Caldwell was drifting off—he’d had too much beer the night before, chumming about with others in the physical education program, young men who, like him, seemed always destined to become phys. ed. teachers—when the door behind the professor opened and this girl walked through. The other students had entered from doors up above, filtering down through the aisles. This girl had obviously been battling through unknown subterranean territory; she barged through the door and was therefore the subject of the professor’s pointer when he said the words “a strong, healthy human body.”
The students laughed, the humour here being that the phrase was so obviously applicable. The girl radiated good health, as though she’d been some test subject, reared in a laboratory in the bowels of the building, milk-fed and exercised, and was just now being set free in the world. She said, “Gee, thanks,” which redoubled the students’ laughter, and the professor, perhaps angered by this, said, “You’re late.”
“I got lost,” she said. Caldwell would reflect later that this statement wasn’t precisely true. Jaime was always claiming to be lost, to have gotten lost, but what she really meant was that she’d made no great effort to discover where she was or where she was going, preferring to set out into the world with the naive innocence of a seventeenth-century explorer. So, in reading her schedule that day, Jaime had only noted the building and room number.
“Don’t be late again,” the professor cautioned, and the girl nodded, as though striking a bargain, and then mounted the risers two at a time, entering the same row as Caldwell and sitting down immediately beside him.

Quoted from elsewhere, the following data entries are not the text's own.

-- ==== Sys2Proof/Laws/PerInstr.lean ====
section
/-! SUPPORT. The per-instruction families of LAWS.json. -/

namespace Sys2Proof.Laws.EncodedForm

/-- R70, R71: every instruction is one word transaction; a command is a write to CMD of a legal command word. -/
def Statement (i : Instr) : Prop :=
  htSz (encode i) = 2 ∧
    match i with
    | .nop => htW (encode i) = true ∧ htOff (encode i) = cmdOffset ∧ htData (encode i) ∈ legalCommandWords
    | .lookup => htW (encode i) = true ∧ htOff (encode i) = cmdOffset ∧ htData (encode i) ∈ legalCommandWords
    | .drawCb => htW (encode i) = true ∧ htOff (encode i) = cmdOffset ∧ htData (encode i) ∈ legalCommandWords
    | .drawCbG => htW (encode i) = true ∧ htOff (encode i) = cmdOffset ∧ htData (encode i) ∈ legalCommandWords
    | .drawMono => htW (encode i) = true ∧ htOff (encode i) = cmdOffset ∧ htData (encode i) ∈ legalCommandWords
    | .drawMonoG => htW (encode i) = true ∧ htOff (encode i) = cmdOffset ∧ htData (encode i) ∈ legalCommandWords
    | .draw565 => htW (encode i) = true ∧ htOff (encode i) = cmdOffset ∧ htData (encode i) ∈ legalCommandWords
    | .draw565G => htW (encode i) = true ∧ htOff (encode i) = cmdOffset ∧ htData (encode i) ∈ legalCommandWords
    | .wr off data => htW (encode i) = true ∧ htOff (encode i) = off ∧ htData (encode i) = data
    | .rd off => htW (encode i) = false ∧ htOff (encode i) = off

/-- The fields of a command's transaction. -/
theorem command_fields (c : Command) :
    htSz (commandHt (encodeCommand c)) = 2 ∧ htW (commandHt (encodeCommand c)) = true
      ∧ htOff (commandHt (encodeCommand c)) = cmdOffset
      ∧ htData (commandHt (encodeCommand c)) ∈ legalCommandWords := by
  simp only [commandHt, htSz_packHt, htW_packHt, htOff_packHt, htData_packHt, true_and]
  exact encodeCommand_legal c

theorem nop : Statement .nop := command_fields .nop
theorem lookup : Statement .lookup := command_fields .lookup
theorem drawCb : Statement .drawCb := command_fields (.draw .cb false)
theorem drawCbG : Statement .drawCbG := command_fields (.draw .cb true)
theorem drawMono : Statement .drawMono := command_fields (.draw .mono false)
theorem drawMonoG : Statement .drawMonoG := command_fields (.draw .mono true)
theorem draw565 : Statement .draw565 := command_fields (.draw .rgb565 false)
theorem draw565G : Statement .draw565G := command_fields (.draw .rgb565 true)
theorem wr (off : BitVec 7) (data : Word) : Statement (.wr off data) :=
  ⟨htSz_packHt _ _ _ _, htW_packHt _ _ _ _, htOff_packHt _ _ _ _, htData_packHt _ _ _ _⟩
theorem rd (off : BitVec 7) : Statement (.rd off) :=
  ⟨htSz_packHt _ _ _ _, htW_packHt _ _ _ _, htOff_packHt _ _ _ _⟩

end Sys2Proof.Laws.EncodedForm
end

“What have we learned so far?” she whispered. She was busily arranging stuff on the workspace, which pulled up and folded out. She put her notebook there, a pen, a pencil, an eraser. Caldwell had set out none of these things and realized, when she asked the question, that he had no idea what he’d learned thus far. Probably nothing. He desperately tried to remember, because he’d been paying attention, at least he was pretty certain he had. There was something about ligaments or ligatures or something. He knew this wasn’t good enough to present to the girl, who had pushed her short brown hair back behind her ears in order to listen better. He considered a response like “Sweet dick-all,” which he would have uttered without hesitation if it had been a guy sitting down beside him. By this time, of course, the girl thought he was an idiot anyway, because he hadn’t spoken. So he said what he figured would make the best locker-room story. And although Jaime made much hay of the fact that the first words he ever spoke to her were, “Would you like to go out with me?” she never suspected that they represented more truly her first encounter with Caldwell the A-hole.

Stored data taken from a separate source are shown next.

-- ==== Sys2Proof/Tests/Slice0.lean ====
section
/-! SUPPORT. The model's own tests: expected values are the spec's (95_test_vectors.md and the rules named), and for every
obligation with hypotheses a witness that meets them. -/

namespace Sys2Proof.Tests

open Sys2Proof.Machine

/-! ### Helpers -/

/-- The next state of a step, if it has one. -/
def nextOf : StepResult → Option State
  | .next s => some s
  | .fault _ => none
  | .refused _ => none

/-- Reset, with other registers. -/
def withRegs (r : Regs) : State := { State.reset with regs := r }

/-- Reset, with inputs waiting. -/
def withInputs (l : List Input) : State := { State.reset with inputs := l }

/-- Bits (0, 0), (0, 7) and (7, 7) set. -/
def cornerGlyph : Glyph := ⟨0x81, 0, 0, 0, 0, 0, 0, 0x01⟩

/-- A latch at the origin (10, 20) of a 32 x 32 buffer at 0x1000. -/
def someLatch (sink : Sink) : Latch :=
  { sink := sink, ox := 10, oy := 20, color := 7, tag := 9, base := 0x1000, w := 32, h := 32, gl := cornerGlyph, ok := true }

/-- A command running before bit `n`, nothing pending. -/
def running (sink : Sink) (n : BitVec 7) (row : Byte) (l : List Input) : State :=
  { State.reset with latch := someLatch sink, seq := .expand, bidx := n, rowsh := row, inputs := l }

/-- A stream command with bit (0, 0) offered. -/
def offeredPx (l : List Input) : State :=
  { running .cb 1 0x02 l with pend := true, px := ⟨10, 20, 7, 9⟩ }

/-- A monochrome command with bit (0, 0) offered: element 20 * 32 + 10. -/
def offeredFb (l : List Input) : State :=
  { running .mono 1 0x02 l with pend := true, fb := ⟨0x128A, 0, 0x0007⟩ }

/-- A stream command before its completion step, its three events taken. -/
def complete (l : List Input) : State :=
  { running .cb 64 0 l with
    regs := { Regs.reset with emitCount := 3 }
    stream := [⟨10, 20, 7, 9⟩, ⟨17, 20, 7, 9⟩, ⟨17, 27, 7, 9⟩] }

/-- A stream command with its last event offered, all bits tested. -/
def offeredLast (l : List Input) : State := { running .cb 64 0 l with pend := true, px := ⟨17, 27, 7, 9⟩ }

/-- A rising edge that presents a transaction and raises both readies. -/
def edge (t : Option HT) : Input := .clock { rst := false, txn := t, pxReady := true, fbReady := true }

/-! ### Well-formedness -/

/-- R70: a write of a legal command word to CMD is spelled as that command. -/
theorem test_wf_refuses_command_words :
    Instr.wf (.wr 0x0C 0x0) = false ∧ Instr.wf (.wr 0x0C 0x1) = false ∧ Instr.wf (.wr 0x0C 0x2) = false
      ∧ Instr.wf (.wr 0x0C 0x12) = false ∧ Instr.wf (.wr 0x0C 0x3) = false ∧ Instr.wf (.wr 0x0C 0x13) = false
      ∧ Instr.wf (.wr 0x0C 0x4) = false ∧ Instr.wf (.wr 0x0C 0x14) = false := by decide

/-- Every other term is well formed. -/
theorem test_wf_accepts :
    Instr.wf (.wr 0x0C 0x10) = true ∧ Instr.wf (.wr 0x10 0x0) = true ∧ Instr.wf (.wr 0x7F 0xFFFFFFFF) = true
      ∧ Instr.wf (.rd 0x0C) = true ∧ Instr.wf .draw565G = true := by decide

/-! ### Decoding: words written out bit by bit from R71 and R75 -/

theorem test_decode_nop : decodeHt 0b1100001100_00000000000000000000000000000000#42 = .ok .nop := by decide
theorem test_decode_lookup : decodeHt 0b1100001100_00000000000000000000000000000001#42 = .ok .lookup := by decide
theorem test_decode_drawCb : decodeHt 0b1100001100_00000000000000000000000000000010#42 = .ok .drawCb := by decide
theorem test_decode_drawCbG : decodeHt 0b1100001100_00000000000000000000000000010010#42 = .ok .drawCbG := by decide
theorem test_decode_drawMono : decodeHt 0b1100001100_00000000000000000000000000000011#42 = .ok .drawMono := by decide
theorem test_decode_drawMonoG : decodeHt 0b1100001100_00000000000000000000000000010011#42 = .ok .drawMonoG := by decide
theorem test_decode_draw565 : decodeHt 0b1100001100_00000000000000000000000000000100#42 = .ok .draw565 := by decide
theorem test_decode_draw565G : decodeHt 0b1100001100_00000000000000000000000000010100#42 = .ok .draw565G := by decide
/-- The word of 30_encoding.md for a write of 0x41 to CODE. -/
theorem test_decode_wr : decodeHt 0b1100010000_00000000000000000000000001000001#42 = .ok (.wr 0x10 0x41) := by decide
theorem test_decode_rd : decodeHt 0b0100001000_00000000000000000000000000000000#42 = .ok (.rd 0x08) := by decide
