-- ==== Sys2Proof/Config.lean ====
section
/-! DEFINITION. The implementation parameters (spec/00_scope.md R6 to R14) and the free values of the model. -/

namespace Sys2Proof

/-- The parameters that are fixed for a run and that no step writes (00_scope.md R7 to R14, 10_state.md R39).
A structure, carried by the state, so that a claim can quantify over them (R6; log entry 8). -/
structure Config where
  /-- SIZE, the number of EEPROM bytes (R7). -/
  size : Nat
  /-- CODE_NONE (R8). -/
  codeNone : Byte
  /-- CODE_EE_BAD_ADDR (R8). -/
  codeEeBadAddr : Byte
  /-- CODE_US_PARITY (R9). -/
  codeUsParity : Byte
  /-- CODE_US_OVERRUN (R9). -/
  codeUsOverrun : Byte
  /-- CODE_US_FRAME (R9). -/
  codeUsFrame : Byte
  /-- EE_SENTINEL (R10). -/
  eeSentinel : Byte
  /-- CFG_TX_EN (R11). -/
  txEn : Bool
  /-- CFG_RX_EN (R11). -/
  rxEn : Bool
  /-- CFG_CRLF (R11). -/
  crlf : Bool
  /-- CHAR_LF (R12). -/
  charLf : Byte
  /-- CHAR_CR (R12). -/
  charCr : Byte
  /-- BAUD_DIV (R13). -/
  baudDiv : BitVec 16
  /-- RXQ_DEPTH (R14). -/
  rxqDepth : Nat
  deriving DecidableEq, Repr

/-- The OPEN parameter CFG_TX_EN (R11, log entry 8): the spec gives no default, so it is a free value. -/
opaque Config.openTxEn : Bool

/-- The OPEN parameter CFG_RX_EN (R11, log entry 8): a free value. -/
opaque Config.openRxEn : Bool

/-- The OPEN parameter CFG_CRLF (R11, log entry 8): a free value. -/
opaque Config.openCrlf : Bool

/-- The OPEN parameter BAUD_DIV (R13, log entry 8): a free value. -/
opaque Config.openBaudDiv : BitVec 16

/-- One less than the OPEN parameter RXQ_DEPTH, which is at least 1 (R14, log entry 8): a free value. -/
opaque Config.openRxqExtra : Nat

/-- The byte an EEPROM address holds at first power-up: any value per byte (10_state.md R28, D36; log entry 3).
A free value: nothing in Lean can evaluate it. -/
opaque Config.eePowerUp : Nat → Byte

/-- The spec's defaults of R7 to R10 and R12, with the OPEN parameters at their free values. -/
def Config.default : Config where
  size := 1024
  codeNone := 0x00
  codeEeBadAddr := 0x10
  codeUsParity := 0x20
  codeUsOverrun := 0x21
  codeUsFrame := 0x22
  eeSentinel := 0xFF
  txEn := Config.openTxEn
  rxEn := Config.openRxEn
  crlf := Config.openCrlf
  charLf := 0x0A
  charCr := 0x0D
  baudDiv := Config.openBaudDiv
  rxqDepth := Config.openRxqExtra + 1

end Sys2Proof
end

THE DOOR BLASTED OPEN and Caldwell and Jimmy Newton blew back into the Pirate’s Lair. They were soaking wet, their hair and clothes disarranged and tumbled. “Holy Christ,” Jimmy said, waving his little arms in the air, “she’s the biggest thing I’ve ever seen and she’s not even fucking here.”
Gail scowled, shook her head. “Of course it’s here. Just listen to it.”
Beverly did just that, closing her eyes and tilting her head to listen to the song of lost souls.
“Hey,” demanded Gail, and Beverly popped open her eyes. Gail stood in front of her, her arms crossed sternly across her chest. “What are you smiling about?”
“I’m sorry,” said Beverly, “I was just thinking.”
“You people …” Gail pointed to Jimmy, Caldwell and Beverly. “You people kind of creep me out.”
“How so?” asked Beverly.
Sorvig answered, “Because you want to get dead.”
Newton rubbed his head with a bar towel and patted his thin hair back into position. “Not me,” he said. “There’s some danger involved, sometimes, but it’s like any, you know, extreme activity. Haven’t you ever done anything risky?”
“Not really,” said Gail.
“Okay, here’s the thing,” said Jimmy. “You know what a tsunami is?”
“Sure,” said Sorvig.
Gail nodded. “Tidal wave.”
“Now that is power. A tsunami is the whole ocean coming at you.” Jimmy held his hands one above the other to illustrate compression, bringing them together, pulling them apart. “You know, if a tsunami starts like a hundred miles offshore, there’s only maybe seven actual wave actions before it hits land. Think about that. You know what happens before a tidal wave comes? The water disappears. Harbours just suddenly go bone dry. Then the wave arrives. A wall of water a hundred feet tall.” Newton shook his head wistfully. “And sometimes I think about that moment, you know, the moment just before the tsunami hits. I think how wonderful it would be to be standing there in that moment, looking up at it. But I know the next moment wouldn’t be so wonderful. So I try to see how close I can get to the one moment without getting my ass kicked the next.”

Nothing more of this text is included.